İnleyerek gözlerimi açıp kafamı olduğu yerden kaldırdım. Konuşmaya çalıştığımda boğazımın kuruluğu yüzünden öksürmeye başladım. Öhh, ölüyorum. Boğazımdan akan suyla biraz olsun rahatladım. Kyungsoo ağzıma bardağı dayamış, endişeyle bana bakıyordu.

"İyi misin?"

  Kafamı olumlu anlamda sallayıp hafif oturur pozisyona geçtim.

"Korktum Jongin.
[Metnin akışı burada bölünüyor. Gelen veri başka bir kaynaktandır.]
def LinkState.reset (l : Link) : LinkState where
  link := l
  present := true
  up := true
  tx0 := KeySlot.reset
  tx1 := KeySlot.reset
  cur := 0
  lseq := 0
  unacked := []
  queue := []
  sealed := 0
  acked := 0
  rx0 := KeySlot.reset
  rx1 := KeySlot.reset
  rxSeq := 0
  nakSent := false
  rxBytes := []
  owed := []
  txLoads := 0
  rxLoads := 0

/-- Answers that a packet of a flow still expects: its source and tag (R321). -/
structure Asked where
  core : Nat
  tag : Tag
  left : Nat
deriving DecidableEq, Repr

/-- A flow (R321): the packets of one tenant for one device; what is unacknowledged end to end, and the port it left on. -/
structure Flow where
  tenant : Nat
  ddev : Nat
  route : Nat
  out : List Asked
  held : List Packet
  /-- the route the fabric manager wants next -/
  next : Option Nat
  port : Nat
deriving DecidableEq, Repr

/-- Answers that a flow still expects. -/
def Flow.unacked (fl : Flow) : Nat := (fl.out.map Asked.left).foldl (· + ·) 0

/-- The fabric (R317 to R321). -/
structure Fabric where
  device : Nat
  strapped : Bool
  routing : List (Nat × BitVec 128)
  links : List LinkState
  flows : List Flow
  sessions : List Session
  /-- the devices in each tenant's partition, as tenant and device (R52, R127) -/
  partition : List (Nat × Nat)
deriving DecidableEq, Repr

/-- The state of the hand-over machine (R341). -/
inductive Update where
  | idle | staged | quiescing | starting | resuming | failed
deriving DecidableEq, Repr

/-- A replacement of microcode (R344). -/
inductive Micro where
  | none | multicasting | switching | rollingBack
deriving DecidableEq, Repr

/-- A measurement entry (R336). -/
structure Measure where
  prov : Bool
  svn : Word
  version : Dword
  digest : BitVec 384
deriving DecidableEq, Repr

/-- The hub's firmware: mailboxes, the hand-over machine, measurements, microcode (R330 to R344). -/
structure Firmware where
  /-- mailbox (i, j) at 8 i + j: words oldest first -/
  boxes : Vector (List Dword) 64
  ovf : Vector (BitVec 8) 8
  ie : Vector (BitVec 8) 8
  /-- what each hub core's last read of a mailbox register gave (R331) -/
  reads : Vector Dword 8
  update : Update
  stagedImg : Option FwImage
  target : Nat
  oldMeasure : Option Measure
  record : Dword
  /-- the hand-over record in firmware memory, which no tenant page maps (R343) -/
  recordBytes : List Byte
  gate : Bool
  /-- session, opcode and SEQ of the UPDATE that awaits its reply -/
  asker : Option (Nat × Nat × Nat)
  /-- the watchdog has acted: a word of the target comes too late (R342) -/
  late : Bool
  watchdog : Option Nat
  measures : List Measure
  svnMin : List (Nat × Word)
  stopped : List Nat
  failedFns : List Nat
  handovers : List (Nat × Nat)
  micro : Micro
  reported : List Nat
deriving DecidableEq, Repr

/-- One turn of the agenda: which agent moves next (log 1). -/
inductive Turn where
  /-- a core's cycle: the slot R227 chooses issues -/
  | cycle (core : Nat)
  /-- n cycles of a core in which nothing issues -/
  | idle (core n : Nat)
  /-- a slot fetches a word ahead (R141; log 10) -/
  | prefetch (core slot offset : Nat)
  /-- the supervisor slot executes a word of its microcode (log 9) -/
  | micro (core : Nat) (word : BitVec 32)
  /-- a step of the part that no word encodes -/
  | event (i : Instr)
  /-- the memory manager writes a page-table dword, a root, a key owner (R59, R65) -/
  | mmWrite (pa : Nat) (x : Dword)
  | mmRoot (asid : Nat) (root : Option Nat)
  /-- a hub core's cycles pass (R19) -/
  | hubTick (core n : Nat)
  /-- a router cycle: did set-up reach it (R316)? -/
  | router (n : Nat) (setup : Bool)
  /-- the sender of a link seals the next flit of a type (R322) -/
  | seal (l : Link) (typ : Nat)
  /-- the fabric manager writes a routing entry (R318) -/
  | routing (point : Nat) (e : BitVec 128)
  /-- the scheduler evicts a counter, writing it back (R260) -/
  | evict (asid va : Nat)
  /-- the fabric manager writes a tenant's entry, membership included, before its first gang (R311) -/
  | partition (tenant : Nat) (e : Dword)
  /-- the hub translates a host access of a session, or tries to, and carries out a block of it (R326) -/
  | hostStep (session access block : Nat)
  /-- a base die corrects an error of a block (R71) -/
  | corrected (pa : Nat)
  /-- a mesh flit meets an uncorrectable soft error, is discarded and driven again (R313) -/
  | flitError (router : Nat)
  /-- a hub core reads a mailbox register (R331) -/
  | mailRead (self offset width : Nat)
  /-- the fabric manager places a device in a tenant's partition, or takes it out (R52, R127) -/
  | placeDevice (tenant dev : Nat) (placed : Bool)
deriving DecidableEq, Repr

/-- The part. -/
structure State where
  /-- whose instruction is executing: core and slot, 4 the supervisor slot -/
  issuer : Nat × Fin 5
  cores : List (Nat × Core)
  net : List Packet
  mesh : Mesh
  mem : DevMem
  hub : Hub
  fab : Fabric
  fw : Firmware
  agenda : List Turn
  fresh : Nat
deriving DecidableEq, Repr

def Mesh.reset : Mesh := ⟨[], [], [], [], 1, 0, none, none, []⟩

def DevMem.reset : DevMem := ⟨[], [], [], [], [], [], [], [], [], []⟩

def Hub.reset : Hub where
  tenants := []
  gangs := []
  nextGang := 1
  counters := []
  census := []
  closings := []
  log := []
  cycles := Vector.replicate 8 0
  lastPass := []
  host := []
  seqs := []
  operatorKey := none

/-- A package that stands alone: no fabric port reports a link; session 0 of the Prenor link (R317, R325). -/
def Fabric.reset : Fabric where
  device := 0
  strapped := false
  routing := []
  links := [LinkState.reset (.prenor 0)]
  flows := []
  sessions := []
  partition := []

def Measure.reset : Measure := ⟨false, 0, 0, 0⟩

def Firmware.reset : Firmware where
  boxes := Vector.replicate 64 []
  ovf := Vector.replicate 8 0
  ie := Vector.replicate 8 0
  reads := Vector.replicate 8 0
  update := .idle
  stagedImg := none
  target := 0
  oldMeasure := none
  record := 0
  recordBytes := []
  gate := false
  asker := none
  late := false
  watchdog := none
  measures := List.replicate 10 Measure.reset
  svnMin := []
  stopped := []
  failedFns := []
  handovers := []
  micro := .none
  reported := []

/-- The machine right after package reset. -/
def State.reset : State where
  issuer := (0, 0)
  cores := []
  net := []
  mesh := Mesh.reset
  mem := DevMem.reset
  hub := Hub.reset
  fab := Fabric.reset
  fw := Firmware.reset
  agenda := []
  fresh := 0

end Sys2Proof.Machine
end

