/-- PARKED of R287: the parked requests of the core. -/
def Core.parkedCount (k : Core) : Nat :=
  (k.ni.reqs.filter (fun q => q.parts.any (fun p => p.st.parked))).length
    + ((k.ni.retained.map (fun r => (r.items.filter (fun x => x.st.parked)).length)).foldl (· + ·) 0)
    + (k.eng.cmds.filter (fun m => m.parked.isSome)).length

end Sys2Proof.Machine
end

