-- ==== Sys2Proof/Decode.lean ====
section
/-! DEFINITION. The decoder, total on any bytes and rejecting by name, and after it the encoder, both from the encoding
tables of R26 to R33. -/

namespace Sys2Proof

/-- Why a word is no instruction (R29). -/
inductive DecodeError where
  /-- fewer than four bytes -/
  | shortInput
  /-- the all-zero word, major 0x00 or an unused major -/
  | unusedMajor
  /-- an fn, fn8 or sel code absent from the tables -/
  | absentCode
  /-- a field listed as must be zero is nonzero -/
  | mustBeZero
  /-- an engine, selector or level field holds an illegal value -/
  | illegalField
deriving DecidableEq, Repr

/-- Admit `i` only where the word's bits under `mask` are `pattern`: a must-be-zero field is nonzero otherwise (R29). -/
def fixedBits (w mask pattern : BitVec 32) (i : Instr) : Except DecodeError Instr :=
  if w &&& mask = pattern then .ok i else .error .mustBeZero

/-- Refuse where an operand field holds a value the tables call illegal (R31 to R33). -/
def illegalField (legal : Bool) (r : Except DecodeError Instr) : Except DecodeError Instr :=
  if legal then r else .error .illegalField

/-- The words of major 0x01 (Alu): R29 to R33. -/
def decodeAlu (w : BitVec 32) : Except DecodeError Instr :=
  match (w.extractLsb' 0 11).toNat with
  | 0 => fixedBits w 0xFC0007FF#32 0x04000000#32 (.add (w.extractLsb' 21 5) (w.extractLsb' 16 5) (w.extractLsb' 11 5))
  | 1 => fixedBits w 0xFC0007FF#32 0x04000001#32 (.sub (w.extractLsb' 21 5) (w.extractLsb' 16 5) (w.extractLsb' 11 5))
  | 2 => fixedBits w 0xFC0007FF#32 0x04000002#32 (.and (w.extractLsb' 21 5) (w.extractLsb' 16 5) (w.extractLsb' 11 5))
  | 3 => fixedBits w 0xFC0007FF#32 0x04000003#32 (.or (w.extractLsb' 21 5) (w.extractLsb' 16 5) (w.extractLsb' 11 5))
  | 4 => fixedBits w 0xFC0007FF#32 0x04000004#32 (.xor (w.extractLsb' 21 5) (w.extractLsb' 16 5) (w.extractLsb' 11 5))
  | 5 => fixedBits w 0xFC0007FF#32 0x04000005#32 (.andn (w.extractLsb' 21 5) (w.extractLsb' 16 5) (w.extractLsb' 11 5))
  | 6 => fixedBits w 0xFC0007FF#32 0x04000006#32 (.sll (w.extractLsb' 21 5) (w.extractLsb' 16 5) (w.extractLsb' 11 5))
  | 7 => fixedBits w 0xFC0007FF#32 0x04000007#32 (.srl (w.extractLsb' 21 5) (w.extractLsb' 16 5) (w.extractLsb' 11 5))
  | 8 => fixedBits w 0xFC0007FF#32 0x04000008#32 (.sra (w.extractLsb' 21 5) (w.extractLsb' 16 5) (w.extractLsb' 11 5))
  | 9 => fixedBits w 0xFC0007FF#32 0x04000009#32 (.slt (w.extractLsb' 21 5) (w.extractLsb' 16 5) (w.extractLsb' 11 5))
  | 10 => fixedBits w 0xFC0007FF#32 0x0400000A#32 (.sltu (w.extractLsb' 21 5) (w.extractLsb' 16 5) (w.extractLsb' 11 5))
  | 11 => fixedBits w 0xFC0007FF#32 0x0400000B#32 (.min (w.extractLsb' 21 5) (w.extractLsb' 16 5) (w.extractLsb' 11 5))
  | 12 => fixedBits w 0xFC0007FF#32 0x0400000C#32 (.max (w.extractLsb' 21 5) (w.extractLsb' 16 5) (w.extractLsb' 11 5))
  | 13 => fixedBits w 0xFC0007FF#32 0x0400000D#32 (.minu (w.extractLsb' 21 5) (w.extractLsb' 16 5) (w.extractLsb' 11 5))
  | 14 => fixedBits w 0xFC0007FF#32 0x0400000E#32 (.maxu (w.extractLsb' 21 5) (w.extractLsb' 16 5) (w.extractLsb' 11 5))
  | 15 => fixedBits w 0xFC0007FF#32 0x0400000F#32 (.sel (w.extractLsb' 21 5) (w.extractLsb' 16 5) (w.extractLsb' 11 5))
  | 16 => fixedBits w 0xFC00FFFF#32 0x04000010#32 (.clz (w.extractLsb' 21 5) (w.extractLsb' 16 5))
  | 17 => fixedBits w 0xFC00FFFF#32 0x04000011#32 (.ctz (w.extractLsb' 21 5) (w.extractLsb' 16 5))
  | 18 => fixedBits w 0xFC00FFFF#32 0x04000012#32 (.popc (w.extractLsb' 21 5) (w.extractLsb' 16 5))
  | 19 => fixedBits w 0xFC0007FF#32 0x04000013#32 (.bfx (w.extractLsb' 21 5) (w.extractLsb' 16 5) (w.extractLsb' 11 5))
  | 20 => fixedBits w 0xFC0007FF#32 0x04000014#32 (.bfi (w.extractLsb' 21 5) (w.extractLsb' 16 5) (w.extractLsb' 11 5))
  | _ => .error .absentCode

/-- The words of major 0x02 (MulDiv): R29 to R33. -/
def decodeMulDiv (w : BitVec 32) : Except DecodeError Instr :=
  match (w.extractLsb' 0 11).toNat with
  | 0 => fixedBits w 0xFC0007FF#32 0x08000000#32 (.mul (w.extractLsb' 21 5) (w.extractLsb' 16 5) (w.extractLsb' 11 5))
  | 1 => fixedBits w 0xFC0007FF#32 0x08000001#32 (.mulh (w.extractLsb' 21 5) (w.extractLsb' 16 5) (w.extractLsb' 11 5))
  | 2 => fixedBits w 0xFC0007FF#32 0x08000002#32 (.mulhu (w.extractLsb' 21 5) (w.extractLsb' 16 5) (w.extractLsb' 11 5))
  | 3 => fixedBits w 0xFC0007FF#32 0x08000003#32 (.div (w.extractLsb' 21 5) (w.extractLsb' 16 5) (w.extractLsb' 11 5))
  | 4 => fixedBits w 0xFC0007FF#32 0x08000004#32 (.divu (w.extractLsb' 21 5) (w.extractLsb' 16 5) (w.extractLsb' 11 5))
  | 5 => fixedBits w 0xFC0007FF#32 0x08000005#32 (.rem (w.extractLsb' 21 5) (w.extractLsb' 16 5) (w.extractLsb' 11 5))
  | 6 => fixedBits w 0xFC0007FF#32 0x08000006#32 (.remu (w.extractLsb' 21 5) (w.extractLsb' 16 5) (w.extractLsb' 11 5))
  | _ => .error .absentCode

/-- The words of major 0x09 (Shi): R29 to R33. -/
def decodeShi (w : BitVec 32) : Except DecodeError Instr :=
  match (w.extractLsb' 14 2).toNat with
  | 0 => fixedBits w 0xFC00FFC0#32 0x24000000#32 (.slli (w.extractLsb' 21 5) (w.extractLsb' 16 5) (w.extractLsb' 0 6))
  | 1 => fixedBits w 0xFC00FFC0#32 0x24004000#32 (.srli (w.extractLsb' 21 5) (w.extractLsb' 16 5) (w.extractLsb' 0 6))
  | 2 => fixedBits w 0xFC00FFC0#32 0x24008000#32 (.srai (w.extractLsb' 21 5) (w.extractLsb' 16 5) (w.extractLsb' 0 6))
  | _ => .error .absentCode

/-- The words of major 0x23 (Atom): R29 to R33. -/
def decodeAtom (w : BitVec 32) : Except DecodeError Instr :=
  match (w.extractLsb' 0 10).toNat with
  | 0 => fixedBits w 0xFC0003FF#32 0x8C000000#32 (.amoadd (w.extractLsb' 21 5) (w.extractLsb' 16 5) (w.extractLsb' 11 5) (w.extractLsb' 10 1))
  | 1 => fixedBits w 0xFC0003FF#32 0x8C000001#32 (.amomin (w.extractLsb' 21 5) (w.extractLsb' 16 5) (w.extractLsb' 11 5) (w.extractLsb' 10 1))
  | 2 => fixedBits w 0xFC0003FF#32 0x8C000002#32 (.amomax (w.extractLsb' 21 5) (w.extractLsb' 16 5) (w.extractLsb' 11 5) (w.extractLsb' 10 1))
  | 3 => fixedBits w 0xFC0003FF#32 0x8C000003#32 (.amominu (w.extractLsb' 21 5) (w.extractLsb' 16 5) (w.extractLsb' 11 5) (w.extractLsb' 10 1))
  | 4 => fixedBits w 0xFC0003FF#32 0x8C000004#32 (.amomaxu (w.extractLsb' 21 5) (w.extractLsb' 16 5) (w.extractLsb' 11 5) (w.extractLsb' 10 1))
  | 5 => fixedBits w 0xFC0003FF#32 0x8C000005#32 (.amoand (w.extractLsb' 21 5) (w.extractLsb' 16 5) (w.extractLsb' 11 5) (w.extractLsb' 10 1))
  | 6 => fixedBits w 0xFC0003FF#32 0x8C000006#32 (.amoor (w.extractLsb' 21 5) (w.extractLsb' 16 5) (w.extractLsb' 11 5) (w.extractLsb' 10 1))
  | 7 => fixedBits w 0xFC0003FF#32 0x8C000007#32 (.amoxor (w.extractLsb' 21 5) (w.extractLsb' 16 5) (w.extractLsb' 11 5) (w.extractLsb' 10 1))
  | 8 => fixedBits w 0xFC0003FF#32 0x8C000008#32 (.amoswp (w.extractLsb' 21 5) (w.extractLsb' 16 5) (w.extractLsb' 11 5) (w.extractLsb' 10 1))
  | 9 => fixedBits w 0xFC0003FF#32 0x8C000009#32 (.amocas (w.extractLsb' 21 5) (w.extractLsb' 16 5) (w.extractLsb' 11 5) (w.extractLsb' 10 1))
  | 16 => fixedBits w 0xFFE003FF#32 0x8C000010#32 (.redAdd (w.extractLsb' 16 5) (w.extractLsb' 11 5) (w.extractLsb' 10 1))
  | 17 => fixedBits w 0xFFE003FF#32 0x8C000011#32 (.redMin (w.extractLsb' 16 5) (w.extractLsb' 11 5) (w.extractLsb' 10 1))
  | 18 => fixedBits w 0xFFE003FF#32 0x8C000012#32 (.redMax (w.extractLsb' 16 5) (w.extractLsb' 11 5) (w.extractLsb' 10 1))
  | 19 => fixedBits w 0xFFE003FF#32 0x8C000013#32 (.redOr (w.extractLsb' 16 5) (w.extractLsb' 11 5) (w.extractLsb' 10 1))
  | 20 => fixedBits w 0xFFE007FF#32 0x8C000414#32 (.redFadd (w.extractLsb' 16 5) (w.extractLsb' 11 5))
  | 21 => fixedBits w 0xFFE007FF#32 0x8C000415#32 (.redBadd (w.extractLsb' 16 5) (w.extractLsb' 11 5))
  | _ => .error .absentCode

/-- The words of major 0x24 (Hdr): R29 to R33. -/
def decodeHdr (w : BitVec 32) : Except DecodeError Instr :=
  match (w.extractLsb' 15 1).toNat with
  | 0 => fixedBits w 0xFC008000#32 0x90000000#32 (.ldhdr (w.extractLsb' 21 5) (w.extractLsb' 16 5) (w.extractLsb' 0 15))
  | _ => fixedBits w 0xFC008000#32 0x90008000#32 (.sthdr (w.extractLsb' 21 5) (w.extractLsb' 16 5) (w.extractLsb' 0 15))

/-- The words of major 0x28 (Varith): R29 to R33. -/
def decodeVarith (w : BitVec 32) : Except DecodeError Instr :=
  match (w.extractLsb' 0 8).toNat with
  | 0 => fixedBits w 0xFC0000FF#32 0xA0000000#32 (.vaddF (w.extractLsb' 21 5) (w.extractLsb' 16 5) (w.extractLsb' 11 5) (w.extractLsb' 8 3))
  | 1 => fixedBits w 0xFC0000FF#32 0xA0000001#32 (.vsubF (w.extractLsb' 21 5) (w.extractLsb' 16 5) (w.extractLsb' 11 5) (w.extractLsb' 8 3))
  | 2 => fixedBits w 0xFC0000FF#32 0xA0000002#32 (.vmulF (w.extractLsb' 21 5) (w.extractLsb' 16 5) (w.extractLsb' 11 5) (w.extractLsb' 8 3))
  | 3 => fixedBits w 0xFC0000FF#32 0xA0000003#32 (.vfmaF (w.extractLsb' 21 5) (w.extractLsb' 16 5) (w.extractLsb' 11 5) (w.extractLsb' 8 3))
  | 4 => fixedBits w 0xFC0000FF#32 0xA0000004#32 (.vminF (w.extractLsb' 21 5) (w.extractLsb' 16 5) (w.extractLsb' 11 5) (w.extractLsb' 8 3))
  | 5 => fixedBits w 0xFC0000FF#32 0xA0000005#32 (.vmaxF (w.extractLsb' 21 5) (w.extractLsb' 16 5) (w.extractLsb' 11 5) (w.extractLsb' 8 3))
  | 6 => fixedBits w 0xFC00F8FF#32 0xA0000006#32 (.vabsF (w.extractLsb' 21 5) (w.extractLsb' 16 5) (w.extractLsb' 8 3))
  | 7 => fixedBits w 0xFC00F8FF#32 0xA0000007#32 (.vnegF (w.extractLsb' 21 5) (w.extractLsb' 16 5) (w.extractLsb' 8 3))
  | 8 => fixedBits w 0xFC00F8FF#32 0xA0000008#32 (.vrcp (w.extractLsb' 21 5) (w.extractLsb' 16 5) (w.extractLsb' 8 3))
  | 9 => fixedBits w 0xFC00F8FF#32 0xA0000009#32 (.vrsq (w.extractLsb' 21 5) (w.extractLsb' 16 5) (w.extractLsb' 8 3))
  | 10 => fixedBits w 0xFC00F8FF#32 0xA000000A#32 (.vexp2 (w.extractLsb' 21 5) (w.extractLsb' 16 5) (w.extractLsb' 8 3))
  | 11 => fixedBits w 0xFC00F8FF#32 0xA000000B#32 (.vlog2 (w.extractLsb' 21 5) (w.extractLsb' 16 5) (w.extractLsb' 8 3))
  | 12 => fixedBits w 0xFC0000FF#32 0xA000000C#32 (.vaddI (w.extractLsb' 21 5) (w.extractLsb' 16 5) (w.extractLsb' 11 5) (w.extractLsb' 8 3))
  | 13 => fixedBits w 0xFC0000FF#32 0xA000000D#32 (.vsubI (w.extractLsb' 21 5) (w.extractLsb' 16 5) (w.extractLsb' 11 5) (w.extractLsb' 8 3))
  | 14 => fixedBits w 0xFC0000FF#32 0xA000000E#32 (.vmulI (w.extractLsb' 21 5) (w.extractLsb' 16 5) (w.extractLsb' 11 5) (w.extractLsb' 8 3))
  | 15 => fixedBits w 0xFC0000FF#32 0xA000000F#32 (.vand (w.extractLsb' 21 5) (w.extractLsb' 16 5) (w.extractLsb' 11 5) (w.extractLsb' 8 3))
  | 16 => fixedBits w 0xFC0000FF#32 0xA0000010#32 (.vor (w.extractLsb' 21 5) (w.extractLsb' 16 5) (w.extractLsb' 11 5) (w.extractLsb' 8 3))
  | 17 => fixedBits w 0xFC0000FF#32 0xA0000011#32 (.vxor (w.extractLsb' 21 5) (w.extractLsb' 16 5) (w.extractLsb' 11 5) (w.extractLsb' 8 3))
  | 18 => fixedBits w 0xFC0000FF#32 0xA0000012#32 (.vsll (w.extractLsb' 21 5) (w.extractLsb' 16 5) (w.extractLsb' 11 5) (w.extractLsb' 8 3))
  | 19 => fixedBits w 0xFC0000FF#32 0xA0000013#32 (.vsrl (w.extractLsb' 21 5) (w.extractLsb' 16 5) (w.extractLsb' 11 5) (w.extractLsb' 8 3))
  | 20 => fixedBits w 0xFC0000FF#32 0xA0000014#32 (.vsra (w.extractLsb' 21 5) (w.extractLsb' 16 5) (w.extractLsb' 11 5) (w.extractLsb' 8 3))
  | 21 => fixedBits w 0xFC0000FF#32 0xA0000015#32 (.vminI (w.extractLsb' 21 5) (w.extractLsb' 16 5) (w.extractLsb' 11 5) (w.extractLsb' 8 3))
  | 22 => fixedBits w 0xFC0000FF#32 0xA0000016#32 (.vmaxI (w.extractLsb' 21 5) (w.extractLsb' 16 5) (w.extractLsb' 11 5) (w.extractLsb' 8 3))
  | 24 => fixedBits w 0xFC00F8FF#32 0xA0000018#32 (.vbcast (w.extractLsb' 21 5) (w.extractLsb' 16 5) (w.extractLsb' 8 3))
  | 25 => fixedBits w 0xFC0007FF#32 0xA0000019#32 (.vext (w.extractLsb' 21 5) (w.extractLsb' 16 5) (w.extractLsb' 11 5))
  | 26 => fixedBits w 0xFC00F8FF#32 0xA000001A#32 (.vredsumF (w.extractLsb' 21 5) (w.extractLsb' 16 5) (w.extractLsb' 8 3))
  | 27 => fixedBits w 0xFC00F8FF#32 0xA000001B#32 (.vredmaxF (w.extractLsb' 21 5) (w.extractLsb' 16 5) (w.extractLsb' 8 3))
  | 28 => fixedBits w 0xFC0000FF#32 0xA000001C#32 (.vperm (w.extractLsb' 21 5) (w.extractLsb' 16 5) (w.extractLsb' 11 5) (w.extractLsb' 8 3))
  | 29 => fixedBits w 0xFC1FF8FF#32 0xA000001D#32 (.viota (w.extractLsb' 21 5) (w.extractLsb' 8 3))
  | 30 => fixedBits w 0xFC0000FF#32 0xA000001E#32 (.vscal (w.extractLsb' 21 5) (w.extractLsb' 16 5) (w.extractLsb' 11 5) (w.extractLsb' 8 3))
  | 64 => fixedBits w 0xFC0000FF#32 0xA0000040#32 (.vaddD (w.extractLsb' 21 5) (w.extractLsb' 16 5) (w.extractLsb' 11 5) (w.extractLsb' 8 3))
  | 65 => fixedBits w 0xFC0000FF#32 0xA0000041#32 (.vsubD (w.extractLsb' 21 5) (w.extractLsb' 16 5) (w.extractLsb' 11 5) (w.extractLsb' 8 3))
  | 66 => fixedBits w 0xFC0000FF#32 0xA0000042#32 (.vmulD (w.extractLsb' 21 5) (w.extractLsb' 16 5) (w.extractLsb' 11 5) (w.extractLsb' 8 3))
  | 67 => fixedBits w 0xFC0000FF#32 0xA0000043#32 (.vfmaD (w.extractLsb' 21 5) (w.extractLsb' 16 5) (w.extractLsb' 11 5) (w.extractLsb' 8 3))
  | _ => .error .absentCode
Aniden yere düştüğünde çok korktum."

  Bana sarılıp ağlamaya başladığında ellerimi beline koyup hafifçe okşayarak onu sakinleştirmeye çalıştım.

"Şşş.. İyiyim ben bak."

  Boynunu öpüp geri çekildim ve gözlerine baktım. Şuanki konu ben değildim, Baekhyun'du.

"Baek nerede?"

  Kyungsoo burnunu çekip gözlerini sildi. Ayağa kalkıp hastane yatağının yanındaki koltuğa ilerlerken konuşmaya başladı.

"Ameliyathaneden çıkardılar ve yoğum bakıma aldılar. Durumu hakkında bir şey söylemiyorlar Jongin. Ama iyi olmadığını anlamayacak kadar salak değilim."

  Sesi titreyerek bitirdi cümlesini. Minik bedenini kucağıma çekip 'geçti, Baek iyi olacak' demek isterdim. Ama bu olur mu onu bile bilemiyordum. Gördüğüm kabustan çok etkilenmiştim doğal olarak. Doktorun cümlesi.. Kyungsoo'nun çığlığı.. Kapı açıldığında önümde duran sedye.. Baek'in morarmış dudakları ve normalinden daha beyaz olan teni... Her şey olmaması gerektiği kadar gerçekçiydi. Gözlerimi kapatıp korkuyla derin bir nefes aldım. Baekhyun gitmezdi değil mi? Bugüne kadar o kadar çok savaşmıştı ki.. Artık bunu kaldırabilir miydi bilmiyorum. Küçücük olmasına rağmen ruhsal açıdan benden kat kat daha güçlüydü ve bu gücünün son noktasına gelmiş olmasından korkuyordum. Bu yüzden Baekhyun'un gitmesi yasaktı. Ben izin vermeden gidemez öyle değil mi?
 
  Hemşire odaya girip bitmiş olan serumu çıkardı. Ayağa kalkıp baş dönmesinin azalması için bekledim. Görüşüm normalleştiğinde kapıya doğru ilerlemeye başladım.

"Ben Baekhyun'a bakacağım Soo."

"Jongin.. Bekle."

  Küçük adımlarla önüme gelip elindeki iki zarfı bana uzattı.

"Ne bu?"

"Sana kıyafet almak için aceleyle eve gittim. Evden çıkarken su içmek için mutfağa girdim ve masanın üzerinde gördüm. Birisi bize, birisi Chanyeol piçine."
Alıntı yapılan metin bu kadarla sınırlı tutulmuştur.